Pull every line containing "getAxis" out of the material below.
BEGIN
/-- The engine starts: every axis that is not OFF leaves OFF, and no period has given a command yet (R254, R401). -/
def startEngine (s : State) : State :=
  let s := setReg Reg.SRV_PERIOD_NUM 0 (setRegFld Reg.SRV_STAT 31 31 1 s)
  let s := { s with srv := { s.srv with lastSolve := none, proofRun := 0, periods := 0 } }
  (List.range 64).foldl (fun s n =>
    let s := setAxis n { getAxis n s with lastRel := 0, buf := 0, carry := 0, runs := 0 } s
    if activeMode n s = 0 then s else leaveOff n s) s

/-- The engine stops; every MISS_RUN is 0 (R240). -/
def stopEngine (s : State) : State :=
  (List.range 64).foldl (fun s n => setRegFld (Reg.SRV_AXISn_STAT n) 15 8 0 s) (setRegFld Reg.SRV_STAT 31 31 0 s)

/-- What each axis samples at a period start (R251, R257, R259). -/
def sampleAxis (n : Nat) (s : State) : State :=
  let b := activeReg (Reg.SRV_AXISn_BIND n) s
  let runs := !bit b 31 || decide (s.srv.periods % fld b 7 0 = 0)
  let ten := (tenPins s).getLsbD (axisTen n s)
  setAxis n { getAxis n s with mode := activeMode n s, ten := ten, runsNow := runs && srvRunning s } s

/-- The next period start: a whole number of servo periods after the day boundary (R15, R16). -/
def nextStart (s : State) : Nat :=
  let p := s.day.periodUs * usRoot
  dayAt (periodsUpTo (max (now s) (s.srv.start + 1)) p s * p) s

/-- The trigger's events are of the time since the last record (R263). -/
def clearEvents (s : State) : State :=
  { s with srv := { s.srv with satNow := false, refusedNow := false, faultNow := false, missNow := false } }

/-- An armed trace starts at record 0 (R263). -/
def beginTrace (s : State) : State :=
  clearEvents { s with srv := { s.srv with trace := { s.srv.trace with armNext := false, next := 0 } } }

/-- SERVO_PERIOD_START's effect (R259). -/
def periodStart (s : State) : State :=
  let t := nextStart s
  let s := runTo t s
  let s := if s.srv.trace.armNext then beginTrace s else s
  let s := { s with srv := { s.srv with
    start := t, startTick := s.clk.tick } }
  let s := (List.range 64).foldl (fun s n =>
    let a := getAxis n s
    showRamp n (setAxis n { a with
      carry := a.buf, newTgt := false, stepped := false, ramping := a.ramping && !a.rampLast, rampLast := false } s)) s
  let s := (List.range 64).foldl (fun s n =>
    if regBit (Reg.SRV_AXISn_CTL n) 31 s && decide ((getAxis n s).commitAt < t / scRoot) then takeSet n s else s) s
  let on := regBit Reg.SRV_CTL 31 s
  let s := if on && !srvRunning s then startEngine s
    else if on then incReg Reg.SRV_PERIOD_NUM { s with srv := { s.srv with periods := s.srv.periods + 1 } }
    else if srvRunning s then stopEngine s else s
  let s := (List.range 64).foldl (fun s n => sampleAxis n s) s
  if on then takeRecord t s else s

/-- SERVO_PERIOD_START (R259). -/
def execServoPeriodStart (s : State) : Host.Outcome State Fault Refusal := .next (periodStart s)

/-! ### The computation (R242, R247 to R257) -/

/-- The ramp of one period (R255, R256): the axis, and the reference that stands in place of the target `t`. -/
def rampStep (n mode : Nat) (t start : Int) (a : Axis) (s : State) : Axis × Int :=
  let a := if a.armed then { a with armed := false, ramping := true, rho := start } else a
  if a.ramping then
    let step : Int := (activeReg (Reg.SRV_AXISn_RAMP n) s).toNat
    let step := if 3 ≤ mode then step else min step 32767
    let d := t - a.rho
    let last := decide (-step ≤ d) && decide (d ≤ step)
    let rho := if last then t else a.rho + min (max d (-step)) step
    ({ a with rho := rho, rampLast := last }, rho)
  else (a, t)

/-- SOURCE of an axis's active set is the local set-point registers. -/
def localSource (n : Nat) (s : State) : Bool := bit (activeReg (Reg.SRV_AXISn_CTL n) s) 4

/-- The targets of an axis: POS, VEL, TAU of its source. -/
def targetsOf (n : Nat) (a : Axis) (s : State) : Int × Int × Int :=
  if localSource n s then
    ((activeReg (Reg.SRV_AXISn_LOC_POS n) s).toInt, (activeReg (Reg.SRV_AXISn_LOC_VEL n) s).toInt,
      (activeReg (Reg.SRV_AXISn_LOC_TAU n) s).toInt)
  else (a.tgtPos, a.tgtVel, a.tgtTau)

/-- Whether r_pos of an axis runs on from the accepted POS: a SOURCE 0 axis with EXTRAP that is not HELD (R247). -/
def extrapolates (n : Nat) (s : State) : Bool :=
  !localSource n s && bit (activeReg (Reg.SRV_AXISn_CTL n) s) 7 && !regBit (Reg.SRV_AXISn_STAT n) 29 s

/-- r_pos as it stands: what extrapolation has made of the accepted POS, or the target POS (R247). -/
def posRef (n : Nat) (a : Axis) (s : State) : Int := if extrapolates n s then a.rPos else (targetsOf n a s).1

/-- r_pos of a computed period (R247), and the saturation events of its step. A sum outside the 32-bit block has no stated
result. -/
def nextRPos (n : Nat) (a : Axis) (s : State) : Int × Nat :=
  if extrapolates n s && !a.newTgt then
    let d := scale 32 (targetsOf n a s).2.1 (activeReg (Reg.SRV_AXISn_SC_EXT n) s)
    let sum := a.rPos + d.1
    (if (satTo 32 sum).2 = 0 then sum else (rposBeyond sum).toInt, d.2)
  else (posRef n a s, 0)

/-- One computed period of an axis: the axis, and its saturation events. -/
def stepAxis (n : Nat) (a : Axis) (s : State) : Axis × Nat :=
  let v := a.latchVel.toInt
  let i := a.latchCur.toInt
  let q := scale 32 a.latchPos.toInt (activeReg (Reg.SRV_AXISn_SC_POS n) s)
  let vs := scale 32 v (activeReg (Reg.SRV_AXISn_SC_VEL n) s)
  let tgt := targetsOf n a s
  let r := nextRPos n a s
  let fv := scale 16 tgt.2.1 (activeReg (Reg.SRV_AXISn_SC_FFV n) s)
  let fi := scale 16 tgt.2.2 (activeReg (Reg.SRV_AXISn_SC_FFI n) s)
  let outer : Int := if 3 ≤ a.mode then r.1 else if a.mode = 2 then fv.1 else fi.1
  let start : Int := if 3 ≤ a.mode then q.1 else if a.mode = 2 then v else i
  let p := rampStep n a.mode outer start { a with rPos := if localSource n s then a.rPos else r.1 } s
  let a := p.1
  let mute := a.ramping && !bit (activeReg (Reg.SRV_AXISn_CTL n) s) 6
  let ffv := if a.ramping && decide (a.mode = 2) then p.2 else if mute then 0 else fv.1
  let ffi := if a.ramping && decide (a.mode = 1) then p.2 else if mute then 0 else fi.1
  let rp := if 3 ≤ a.mode then p.2 else r.1
  let refs := [q.1, rp, ffv, ffi, v, i]
  let c := cascade n 0 a.mode refs a.stages s
  ({ a with before := a.stages, stages := c.stages, refs := refs, errs := c.errs,
            ffs := [if mute then 0 else fv.1, if mute then 0 else fi.1], clamped := c.clamp, cmd := c.cmd,
            stepped := true, counted := true }, q.2 + vs.2 + r.2 + fv.2 + fi.2 + c.events)

/-- What the scaling unit forms for an axis that is OFF or in fault (R249), and its saturation events: no stage runs and
r_pos does not advance. -/
def idleQuantities (n : Nat) (a : Axis) (s : State) : Axis × Nat :=
  let v := a.latchVel.toInt
  let i := a.latchCur.toInt
  let q := scale 32 a.latchPos.toInt (activeReg (Reg.SRV_AXISn_SC_POS n) s)
  let vs := scale 32 v (activeReg (Reg.SRV_AXISn_SC_VEL n) s)
  let tgt := targetsOf n a s
  let fv := scale 16 tgt.2.1 (activeReg (Reg.SRV_AXISn_SC_FFV n) s)
  let fi := scale 16 tgt.2.2 (activeReg (Reg.SRV_AXISn_SC_FFI n) s)
  let refs := [q.1, posRef n a s, fv.1, fi.1, v, i]
  let c := cascade n 0 0 refs a.stages s
  ({ a with refs := refs, errs := c.errs, ffs := [fv.1, fi.1], counted := true }, q.2 + vs.2 + fv.2 + fi.2 + c.events)

/-- Whether an axis has a measurement and targets to compute with in this period (R242, R245). -/
def canCompute (n : Nat) (a : Axis) (s : State) : Bool :=
  !a.missedPeriod && (localSource n s || a.hasTgt)

/-- The computation of one axis in a period (R242, R243, R249 to R251, R257). -/
def computeAxis (n : Nat) (s : State) : State :=
  let a := getAxis n s
  if !a.runsNow then s
  else
    let s :=
      if a.mode = 0 || regBit (Reg.SRV_AXISn_STAT n) 31 s then
        let r := if a.ten && canCompute n a s then idleQuantities n (quietAxis a) s else (quietAxis a, 0)
        countSatEvents r.2 (setAxis n r.1 s)
      else if !a.ten then
        showRamp n (setAxis n { quietAxis a with armed := rampEn n s, ramping := false, rampLast := false } s)
      else if canCompute n a s then
        let r := stepAxis n a s
        countSatEvents r.2 (showRamp n (setAxis n r.1 s))
      else s
    let a := getAxis n s
    setReg (Reg.SRV_AXISn_CMD n) (word (BitVec.ofInt 16 a.cmd).toNat)
      (setAxis n { a with runs := a.runs + 1 } s)

/-- SERVO_COMPUTE's effect: sc 240 to 464 of a period (R259). -/
def servoCompute (s : State) : State :=
  if srvRunning s then
    (List.range 64).foldl (fun s n => computeAxis n s) (runTo (s.srv.start + 464 * scRoot) s)
  else s

/-- SERVO_COMPUTE (R252). -/
def execServoCompute (s : State) : Host.Outcome State Fault Refusal := .next (servoCompute s)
END
● **WRITTEN ANSWER**:
    let s := setAxis n { getAxis n s with lastRel := 0, buf := 0, carry := 0, runs := 0 } s
  setAxis n { getAxis n s with mode := activeMode n s, ten := ten, runsNow := runs && srvRunning s } s
    let a := getAxis n s
    if regBit (Reg.SRV_AXISn_CTL n) 31 s && decide ((getAxis n s).commitAt < t / scRoot) then takeSet n s else s) s
  let a := getAxis n s
    let a := getAxis n s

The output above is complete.